Privacy Statement

The purpose of this privacy statement is to provide preliminary information for the users (hereinafter referred to as the ‘User(s)’ or ‘Data Subject(s)’) of the website www.panszky.hu (hereinafter referred to as the ‘Website’) concerning the data and facts related to the data processing performed on and by the Website.

The Users are not required to provide their personal data in order to get access to the Website; however, the use of certain services of the Website may be subject to the provision of personal data.

Hereby please kindly be informed that your personal data will be processed confidentially, in accordance with the prevailing data protection laws and regulations, under the term of this privacy statement by Pánszky Law Office (1026 Budapest, Gábor Áron u. 16., tax number: 18111978-2-41; registered by the Budapest Bar Association under reg. no. 1455; represented by dr. PÁNSZKY Gyula attorney-at-law; hereinafter referred to as the ‘Data Controller’).

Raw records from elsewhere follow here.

-- ==== Sys2Proof/Machine/Dispatch.lean ====
section
/-! DEFINITION. One arm per instruction. -/

namespace Sys2Proof.Machine

open Sys2Proof

def exec (i : Instr) (s : State) : Host.Outcome State Fault Refusal :=
  match i with
  | .goIdleState arg crc reads => Sys2Proof.Machine.execGoIdleState arg crc reads s
  | .sendIfCond arg crc reads => Sys2Proof.Machine.execSendIfCond arg crc reads s
  | .stopTransmission arg crc reads => Sys2Proof.Machine.execStopTransmission arg crc reads s
  | .readMultipleBlock arg crc reads => Sys2Proof.Machine.execReadMultipleBlock arg crc reads s
  | .writeMultipleBlock arg crc reads => Sys2Proof.Machine.execWriteMultipleBlock arg crc reads s
  | .sdSendOpCond arg crc reads => Sys2Proof.Machine.execSdSendOpCond arg crc reads s
  | .appCmd arg crc reads => Sys2Proof.Machine.execAppCmd arg crc reads s
  | .readOcr arg crc reads => Sys2Proof.Machine.execReadOcr arg crc reads s
  | .unrecognizedCommand cmd arg crc reads => Sys2Proof.Machine.execUnrecognizedCommand cmd arg crc reads s
  | .tokenStartBlock => Sys2Proof.Machine.execTokenStartBlock s
  | .tokenStopTran => Sys2Proof.Machine.execTokenStopTran s
  | .tokenIdleFF => Sys2Proof.Machine.execTokenIdleFF s
  | .tokenIgnored value => Sys2Proof.Machine.execTokenIgnored value s
  | .argByte value => Sys2Proof.Machine.execArgByte value s
  | .crcByte value => Sys2Proof.Machine.execCrcByte value s
  | .strayByte value => Sys2Proof.Machine.execStrayByte value s
  | .ataReadSectors => Sys2Proof.Machine.execAtaReadSectors s
  | .ataWriteSectors => Sys2Proof.Machine.execAtaWriteSectors s
  | .ataInitDeviceParams => Sys2Proof.Machine.execAtaInitDeviceParams s
  | .ataSetFeatures => Sys2Proof.Machine.execAtaSetFeatures s
  | .setStrobe line state => Sys2Proof.Machine.execSetStrobe line state s
  | .setDataBusDirection dir => Sys2Proof.Machine.execSetDataBusDirection dir s
  | .writeDataBus value => Sys2Proof.Machine.execWriteDataBus value s
  | .readDataBus => Sys2Proof.Machine.execReadDataBus s
  | .setRegisterAddress addr => Sys2Proof.Machine.execSetRegisterAddress addr s
  | .readRegister addr => Sys2Proof.Machine.execReadRegister addr s
  | .writeRegister addr value => Sys2Proof.Machine.execWriteRegister addr value s
  | .waitForStatus mask => Sys2Proof.Machine.execWaitForStatus mask s
  | .initializeDrive preferLba => Sys2Proof.Machine.execInitialize preferLba s
  | .readSector sector size buf => Sys2Proof.Machine.execReadSector sector size buf s
  | .writeSector sector buf => Sys2Proof.Machine.execWriteSector sector buf s
  | .readMultiple sector buf => Sys2Proof.Machine.execReadMultiple sector buf s
  | .writeMultiple sector buf => Sys2Proof.Machine.execWriteMultiple sector buf s
  | .consumeByte value => Sys2Proof.Machine.execConsumeByte value s
  | .produceResponseByte command => Sys2Proof.Machine.execProduceResponseByte command s
  | .sendBlock buf length => Sys2Proof.Machine.execSendBlock buf length s
  | .receiveBlock buf length => Sys2Proof.Machine.execReceiveBlock buf length s

end Sys2Proof.Machine
end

Data processing methods on the Website

Website visitors’ data – server log files
The data recorded in the log files during the process of use of the Website are stored and used for technical (e.g., analysis of the safe operation of servers, subsequent controls, identification, prevention and investigation of attacks against the Website) and statistical purposes only. To this end, the internet service provider of the Website records and logs automatically the so-called server log file information, transferred to us by your web browser. These series of data will not be combined with other information from different sources by the Data Controller, suitable to identify the data, subject natural person. Should we become aware of any specific suspicion concerning the illegal or unlawful use of the Website, we reserve the right to evaluate these data subsequently.

Communication
Should you have any question or should you need any further information about the Data Controller or its services, you may contact the Data Controller by filling out the appropriate contact sheet during the use of the Website.

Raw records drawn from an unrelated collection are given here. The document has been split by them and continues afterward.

/-- R222, R223: the tokens that clear a session flag, taken while no frame is open, as rows and as `consumeByte` of
their byte. -/
def Obligations.ClearingTokensClearTheirFlag : Prop :=
  ∀ s : State, s.argPos = 0 →
    exec .tokenStopTran s = .next { s with writeInProgress := false } ∧
      (s.cmd = s.cfg.sdStopTransmission →
        exec .tokenIdleFF s = .next { s with readInProgress := false }) ∧
      exec (.consumeByte 0xFD) s = exec .tokenStopTran s ∧
      exec (.consumeByte 0xFF) s = exec .tokenIdleFF s

/-- R228: every other token, taken while no frame is open, changes nothing; `0xFF` is one of them unless the last
command is the stop-transmission command. -/
def Obligations.OtherTokensAreIgnored : Prop :=
  ∀ s : State, s.argPos = 0 →
    (∀ b : Byte, b.extractLsb' 4 4 = 0xF#4 → b ≠ 0xFC#8 → b ≠ 0xFD#8 → b ≠ 0xFF#8 →
        exec (.tokenIgnored b) s = .next s ∧ exec (.consumeByte b) s = .next s) ∧
      (s.cmd ≠ s.cfg.sdStopTransmission →
        exec .tokenIdleFF s = .next s ∧ exec (.consumeByte 0xFF) s = .next s)

/-- R224: a command byte, taken while no frame is open, opens a frame; the session flags and cursors are
unchanged. -/
def Obligations.CommandByteOpensAFrame : Prop :=
  ∀ (cmd : CmdCode) (s : State), s.argPos = 0 →
    exec (.consumeByte (0b01#2 ++ cmd)) s = .next { s with arg := 0, cmd := cmd, argPos := 1 }

/-- R225: at positions 1 to 4 any byte is shifted into the argument. -/
def Obligations.ArgumentByteIsShiftedIn : Prop :=
  ∀ (b : Byte) (s : State), 1 ≤ s.argPos → s.argPos ≤ 4 →
    exec (.argByte b) s =
        .next { s with arg := s.arg.extractLsb' 0 24 ++ b, argPos := s.argPos + 1 } ∧
      exec (.consumeByte b) s = exec (.argByte b) s

/-- R226: at position 5 any byte closes the frame; `CMD` and `ARG` keep their values. -/
def Obligations.ChecksumByteClosesTheFrame : Prop :=
  ∀ (b : Byte) (s : State), s.argPos = 5 →
    exec (.crcByte b) s = .next { s with argPos := 0 } ∧
      exec (.consumeByte b) s = exec (.crcByte b) s

/-- R227: a byte that is neither token nor command byte, taken while no frame is open, is shifted into the
argument and opens a frame without a command. -/
def Obligations.StrayByteIsAccumulated : Prop :=
  ∀ (b : Byte) (s : State), s.argPos = 0 → b.extractLsb' 4 4 ≠ 0xF#4 →
    b.extractLsb' 6 2 ≠ 0b01#2 →
      exec (.strayByte b) s =
          .next { s with arg := s.arg.extractLsb' 0 24 ++ b, argPos := 1 } ∧
        exec (.consumeByte b) s = exec (.strayByte b) s

/-- R229 a, R93, R94: from position 0 a command byte and any five bytes rebuild command code and argument exactly
as transmitted and return to position 0. -/
def Obligations.SixBytesRebuildTheFrame : Prop :=
  ∀ (cmd : CmdCode) (b1 b2 b3 b4 k : Byte) (s : State), s.argPos = 0 →
    execAll [.consumeByte (0b01#2 ++ cmd), .argByte b1, .argByte b2, .argByte b3, .argByte b4,
        .crcByte k] s =
      .next { s with cmd := cmd, arg := b1 ++ b2 ++ b3 ++ b4, argPos := 0 }

/-- R220: every row that delivers a stream byte completes from every state and position, is the `consumeByte` of
its byte, and changes only the decoder's registers and the session flags: no bus event, no emission cursor. That a
TOKEN or BYTE row is the delivery of its byte at every position, also one at which the byte is something else, is the
model's reading (log entry 5, DEDUCED). -/
def Obligations.StreamRowsNeverTouchTheBus : Prop :=
  ∀ (b : Byte) (i : Instr) (s : State), StreamRow b i →
    ∃ t, exec i s = .next t ∧ exec (.consumeByte b) s = .next t ∧
      t = { s with
        argPos := t.argPos, cmd := t.cmd, arg := t.arg, readInProgress := t.readInProgress,
        writeInProgress := t.writeInProgress, sectorsWritten := t.sectorsWritten }

/-- R91, R226: with no response byte asked for, a FRAME row is the delivery of its six bytes, at every position, and
dispatches nothing; from position 0 it leaves its code and argument. That the row carries a count of response bytes, and
that it is accepted at every position, is the model's own (log entries 3, 5). -/
def Obligations.FrameRowsDeliverCodeAndArgument : Prop :=
  ∀ (cmd : CmdCode) (f : CmdArg → Byte → Byte → Instr) (arg : CmdArg) (crc : Byte) (s : State),
    FrameRow s.cfg cmd f →
      (∃ t, exec (f arg crc 0) s = .next t ∧
        execAll [.consumeByte (0b01#2 ++ cmd), .consumeByte (arg.extractLsb' 24 8),
          .consumeByte (arg.extractLsb' 16 8), .consumeByte (arg.extractLsb' 8 8),
          .consumeByte (arg.extractLsb' 0 8), .consumeByte crc] s = .next t) ∧
      (s.argPos = 0 → exec (f arg crc 0) s = .next { s with cmd := cmd, arg := arg })

/-- R241, R242: each further response byte of a FRAME row is one `produceResponseByte` of the current command,
from every state (log entry 3). -/
def Obligations.FrameRowsAnswerByTheDispatcher : Prop :=
  ∀ (cmd : CmdCode) (f : CmdArg → Byte → Byte → Instr) (arg : CmdArg) (crc n : Byte) (s : State),
    FrameRow s.cfg cmd f → n ≠ 0xFF →
      ∃ t u, exec (f arg crc n) s = .next t ∧ exec (.produceResponseByte t.cmd) t = .next u ∧
        exec (f arg crc (n + 1)) s = .next u

/-- R243: GO_IDLE_STATE runs `initialize(PREFER_LBA)` and answers from the normal entry when the result is
`LBA`, from the error variant otherwise. -/
def Obligations.GoIdleInitializesThenAnswers : Prop :=
  ∀ s : State, s.Inv → s.cmd = s.cfg.sdGoIdle →
    ∃ u m e b k, exec (.initializeDrive s.cfg.preferLba) s = .next u ∧
      u.results = .mode m :: s.results ∧ e = (if m = .lba then .idle else .idleErr) ∧
      Emits e u b k ∧
      exec (.produceResponseByte s.cmd) s = .next (answered e b k { u with results := s.results })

The scope of the data processed: name, e-mail address
The purpose of data processing: to answer the User’s questions, to provide the requested information
The legal basis of data processing: the voluntary consent of the Data Subject
The term of data processing: the personal data provided shall be deleted within 30 days following the provision of the answer or the information.

Data processing for marketing purposes
In the course of the use of the Website, the Users may subscribe to the newsletter of the Data Controller. Subscription is voluntary. The User may cancel his/her subscription at any time.

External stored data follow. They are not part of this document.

@[simp] theorem driveStrobe_rd_rdState (st : StrobeState) : (driveStrobe .rd st s).rdState = st := rfl
@[simp] theorem driveStrobe_rd_wrState (st : StrobeState) : (driveStrobe .rd st s).wrState = s.wrState := rfl
@[simp] theorem driveStrobe_rd_dir (st : StrobeState) : (driveStrobe .rd st s).dir = s.dir := rfl
@[simp] theorem driveStrobe_rd_dout (st : StrobeState) : (driveStrobe .rd st s).dout = s.dout := rfl
@[simp] theorem driveStrobe_rd_doutWritten (st : StrobeState) : (driveStrobe .rd st s).doutWritten = s.doutWritten := rfl
@[simp] theorem driveStrobe_rd_addr (st : StrobeState) : (driveStrobe .rd st s).addr = s.addr := rfl
@[simp] theorem driveStrobe_rd_addrWritten (st : StrobeState) : (driveStrobe .rd st s).addrWritten = s.addrWritten := rfl
@[simp] theorem driveStrobe_rd_mode (st : StrobeState) : (driveStrobe .rd st s).mode = s.mode := rfl
@[simp] theorem driveStrobe_rd_busResolved (st : StrobeState) : (driveStrobe .rd st s).busResolved = s.busResolved := rfl
@[simp] theorem driveStrobe_rd_rcur (st : StrobeState) : (driveStrobe .rd st s).rcur = s.rcur := rfl
@[simp] theorem driveStrobe_rd_wcur (st : StrobeState) : (driveStrobe .rd st s).wcur = s.wcur := rfl
@[simp] theorem driveStrobe_rd_argPos (st : StrobeState) : (driveStrobe .rd st s).argPos = s.argPos := rfl
@[simp] theorem driveStrobe_rd_cmd (st : StrobeState) : (driveStrobe .rd st s).cmd = s.cmd := rfl
@[simp] theorem driveStrobe_rd_arg (st : StrobeState) : (driveStrobe .rd st s).arg = s.arg := rfl
@[simp] theorem driveStrobe_rd_readInProgress (st : StrobeState) : (driveStrobe .rd st s).readInProgress = s.readInProgress := rfl
@[simp] theorem driveStrobe_rd_writeInProgress (st : StrobeState) : (driveStrobe .rd st s).writeInProgress = s.writeInProgress := rfl
@[simp] theorem driveStrobe_rd_sectorsWritten (st : StrobeState) : (driveStrobe .rd st s).sectorsWritten = s.sectorsWritten := rfl
@[simp] theorem driveStrobe_rd_count (st : StrobeState) : (driveStrobe .rd st s).count = s.count := rfl
@[simp] theorem driveStrobe_rd_cfg (st : StrobeState) : (driveStrobe .rd st s).cfg = s.cfg := rfl
@[simp] theorem driveStrobe_rd_hostMem (st : StrobeState) : (driveStrobe .rd st s).hostMem = s.hostMem := rfl
@[simp] theorem driveStrobe_rd_hostIn (st : StrobeState) : (driveStrobe .rd st s).hostIn = s.hostIn := rfl
@[simp] theorem driveStrobe_rd_results (st : StrobeState) : (driveStrobe .rd st s).results = s.results := rfl
@[simp] theorem driveStrobe_rd_driveIn (st : StrobeState) : (driveStrobe .rd st s).driveIn = s.driveIn := rfl
@[simp] theorem driveStrobe_rd_events (st : StrobeState) : (driveStrobe .rd st s).events = .strobe .rd st :: s.events := rfl
@[simp] theorem driveStrobe_rd_log (st : StrobeState) : (driveStrobe .rd st s).log = s.log := rfl

@[simp] theorem driveStrobe_wr_rdState (st : StrobeState) : (driveStrobe .wr st s).rdState = s.rdState := rfl
@[simp] theorem driveStrobe_wr_wrState (st : StrobeState) : (driveStrobe .wr st s).wrState = st := rfl
@[simp] theorem driveStrobe_wr_dir (st : StrobeState) : (driveStrobe .wr st s).dir = s.dir := rfl
@[simp] theorem driveStrobe_wr_dout (st : StrobeState) : (driveStrobe .wr st s).dout = s.dout := rfl
@[simp] theorem driveStrobe_wr_doutWritten (st : StrobeState) : (driveStrobe .wr st s).doutWritten = s.doutWritten := rfl
@[simp] theorem driveStrobe_wr_addr (st : StrobeState) : (driveStrobe .wr st s).addr = s.addr := rfl
@[simp] theorem driveStrobe_wr_addrWritten (st : StrobeState) : (driveStrobe .wr st s).addrWritten = s.addrWritten := rfl
@[simp] theorem driveStrobe_wr_mode (st : StrobeState) : (driveStrobe .wr st s).mode = s.mode := rfl
@[simp] theorem driveStrobe_wr_busResolved (st : StrobeState) : (driveStrobe .wr st s).busResolved = s.busResolved := rfl
@[simp] theorem driveStrobe_wr_rcur (st : StrobeState) : (driveStrobe .wr st s).rcur = s.rcur := rfl
@[simp] theorem driveStrobe_wr_wcur (st : StrobeState) : (driveStrobe .wr st s).wcur = s.wcur := rfl
@[simp] theorem driveStrobe_wr_argPos (st : StrobeState) : (driveStrobe .wr st s).argPos = s.argPos := rfl
@[simp] theorem driveStrobe_wr_cmd (st : StrobeState) : (driveStrobe .wr st s).cmd = s.cmd := rfl
@[simp] theorem driveStrobe_wr_arg (st : StrobeState) : (driveStrobe .wr st s).arg = s.arg := rfl
@[simp] theorem driveStrobe_wr_readInProgress (st : StrobeState) : (driveStrobe .wr st s).readInProgress = s.readInProgress := rfl
@[simp] theorem driveStrobe_wr_writeInProgress (st : StrobeState) : (driveStrobe .wr st s).writeInProgress = s.writeInProgress := rfl
@[simp] theorem driveStrobe_wr_sectorsWritten (st : StrobeState) : (driveStrobe .wr st s).sectorsWritten = s.sectorsWritten := rfl
@[simp] theorem driveStrobe_wr_count (st : StrobeState) : (driveStrobe .wr st s).count = s.count := rfl
@[simp] theorem driveStrobe_wr_cfg (st : StrobeState) : (driveStrobe .wr st s).cfg = s.cfg := rfl
@[simp] theorem driveStrobe_wr_hostMem (st : StrobeState) : (driveStrobe .wr st s).hostMem = s.hostMem := rfl
@[simp] theorem driveStrobe_wr_hostIn (st : StrobeState) : (driveStrobe .wr st s).hostIn = s.hostIn := rfl
@[simp] theorem driveStrobe_wr_results (st : StrobeState) : (driveStrobe .wr st s).results = s.results := rfl
@[simp] theorem driveStrobe_wr_driveIn (st : StrobeState) : (driveStrobe .wr st s).driveIn = s.driveIn := rfl
@[simp] theorem driveStrobe_wr_events (st : StrobeState) : (driveStrobe .wr st s).events = .strobe .wr st :: s.events := rfl
@[simp] theorem driveStrobe_wr_log (st : StrobeState) : (driveStrobe .wr st s).log = s.log := rfl

@[simp] theorem sampleBus_rdState : (sampleBus s).1.rdState = s.rdState := rfl
@[simp] theorem sampleBus_wrState : (sampleBus s).1.wrState = s.wrState := rfl
@[simp] theorem sampleBus_dir : (sampleBus s).1.dir = s.dir := rfl
@[simp] theorem sampleBus_dout : (sampleBus s).1.dout = s.dout := rfl
@[simp] theorem sampleBus_doutWritten : (sampleBus s).1.doutWritten = s.doutWritten := rfl
@[simp] theorem sampleBus_addr : (sampleBus s).1.addr = s.addr := rfl
@[simp] theorem sampleBus_addrWritten : (sampleBus s).1.addrWritten = s.addrWritten := rfl
@[simp] theorem sampleBus_mode : (sampleBus s).1.mode = s.mode := rfl
@[simp] theorem sampleBus_busResolved : (sampleBus s).1.busResolved = s.busResolved := rfl
@[simp] theorem sampleBus_rcur : (sampleBus s).1.rcur = s.rcur := rfl
@[simp] theorem sampleBus_wcur : (sampleBus s).1.wcur = s.wcur := rfl
@[simp] theorem sampleBus_argPos : (sampleBus s).1.argPos = s.argPos := rfl
@[simp] theorem sampleBus_cmd : (sampleBus s).1.cmd = s.cmd := rfl
@[simp] theorem sampleBus_arg : (sampleBus s).1.arg = s.arg := rfl
@[simp] theorem sampleBus_readInProgress : (sampleBus s).1.readInProgress = s.readInProgress := rfl
@[simp] theorem sampleBus_writeInProgress : (sampleBus s).1.writeInProgress = s.writeInProgress := rfl
@[simp] theorem sampleBus_sectorsWritten : (sampleBus s).1.sectorsWritten = s.sectorsWritten := rfl
@[simp] theorem sampleBus_count : (sampleBus s).1.count = s.count := rfl
@[simp] theorem sampleBus_cfg : (sampleBus s).1.cfg = s.cfg := rfl
@[simp] theorem sampleBus_hostMem : (sampleBus s).1.hostMem = s.hostMem := rfl
@[simp] theorem sampleBus_hostIn : (sampleBus s).1.hostIn = s.hostIn := rfl
@[simp] theorem sampleBus_results : (sampleBus s).1.results = s.results := rfl
@[simp] theorem sampleBus_driveIn : (sampleBus s).1.driveIn = s.driveIn.tail := rfl
@[simp] theorem sampleBus_events : (sampleBus s).1.events = .sample (driveAnswer s) :: s.events := rfl
@[simp] theorem sampleBus_log : (sampleBus s).1.log = s.log := rfl
@[simp] theorem sampleBus_byte : (sampleBus s).2 = driveAnswer s := rfl

end Sys2Proof.Machine
end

The scope of the data processed: surname, family name, e-mail address
The purpose of data processing: to send electronic newsletters to the Users about the most current information, news, changes of laws and regulations.
The legal basis of data processing: The legitimate interest of the Data Controller to provide its clients (potential, future and ex-clients) with newsletters containing professional information, news and data of legal changes.
The term of data processing: as long as the newsletter service is provided or until the cancellation of subscription to the newsletter.

The use of cookies on the Website
The proper operation of the Website may require the use and storage on your computer of specific data files (the so-called ‘cookies’), similarly to other websites and internet service providers.

What are cookies?
The cookies are small text files that are stored by the Website on the computer or mobile device of the User. The cookies enable the storage of your operations and personal settings (e.g. username, language, the size of letters and other individual settings related to the display of the Website) for a certain period of time, so that you don’t need to enter such settings every time when you visit our website or when you navigate from one site to the other.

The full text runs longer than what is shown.